I felt a lot of pride. I was thinking black power was a good thing. I was involved in Mayor Hatcher’s ascendancy and in the Mayor Hatcher legacy. Some say he was not the first black mayor of a major city. Some say it was Carl Stokes. Some say it was because of the time zone. But Mayor Hatcher basically has been the one to be called the first mayor of a major city. Now that’s only two years after the Voting Rights Act. And that was just a natural progression of things. It wasn’t just in Gary; it was in Cleveland, eventually down South it started to happen. In other words, the ceiling had opened up.
But what surprised me was the anger that was felt by so many African Americans when the whites left. And even that picture of downtown Gary that’s the famous picture, everybody walking, all the white people… Black people couldn’t even use those stores.
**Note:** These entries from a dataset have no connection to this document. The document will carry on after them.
-- ==== Sys2Proof/Machine/Operands.lean ====
section
/-! DEFINITION. The operand forms: an argument register at the command's width (10_state.md rule R35, 30_encoding.md
rule R72) and the buffer of an EVAL in data memory (20_memory.md rules R51, R52, R54, R57). -/

namespace Sys2Proof.Machine

/-- `x_W[r]`, the low `w` bits of an argument register (10_state.md rules R22, R35). -/
def State.operand (s : State) (w : Nat) (r : ArgReg) : BitVec w := (s.args.get r).setWidth w

/-- The size precondition holds: `zext_33(x[ADDR]) + zext_33(x[SIZE])` is at most 2^32 (20_memory.md rule R57). -/
def State.bufferInRange (s : State) : Bool := s.args.addr.toNat + s.args.size.toNat ≤ 2 ^ 32

/-- `MemRead(a, 1)` (20_memory.md rule R52): nothing where `a` is not readable; a draw where another agent writes the
byte during the command (rule R62 (d)); else the byte of data memory. -/
def State.memRead (s : State) (a : Nat) : Option Byte :=
  match s.mem.read a with
  | none => none
  | some b => if a ∈ s.contended then some (Config.drawByte s.draws a) else some b

/-- The `n` bytes at addresses `a`, `a+1`, …, each read once in increasing order (20_memory.md rules R54, R59); nothing
if one of them is not readable (rule R52). -/
def State.readBytes (s : State) (a : Nat) : Nat → Option (List Byte)
  | 0 => some []
  | n + 1 =>
    match s.memRead a with
    | none => none
    | some b => (State.readBytes s (a + 1) n).map (b :: ·)

/-- The buffer of an EVAL: the SIZE bytes from ADDR on (20_memory.md rule R51). -/
def State.buffer (s : State) : Option (List Byte) := s.readBytes s.args.addr.toNat s.args.size.toNat

end Sys2Proof.Machine
end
They couldn’t try on clothes. And I’m thinking, “What kind of legacy are they crying about?” My father, and them, and his brothers would laugh about, “Well, let ‘em leave. Let ‘em leave. We’ll get some houses now.” But over here, when I came this way, people were actually, “Mayor Hatcher, if it hadn’t been for Mayor Hatcher the white folks never would’ve left here. We would’ve been equal. We would’ve been this, we—” That’s what I remember: actually kind of a split among Gary. You had those who wanted him to be successful and supported him, and then there was a group that began to splinter off and became an anti.
I did have problems with this anti-Hatcher group which, to me, was an anti-black group by black people, many of whom, I don’t think, got it—could get it straight within themselves. “How did he get there and not me?” Maybe that was part of it, I don’t know. And now that Merrillville—people that ran from here to go to Merrillville… Every now and then I’ll say something, and it’s not the most popular thing to say, but I’ll say, “Now, Mayor Hatcher’s not in Merrillville. How come Merrillville’s whites are leaving Merrillville? Can’t blame Mayor Hatcher, now can you?” They never answer that question, you know?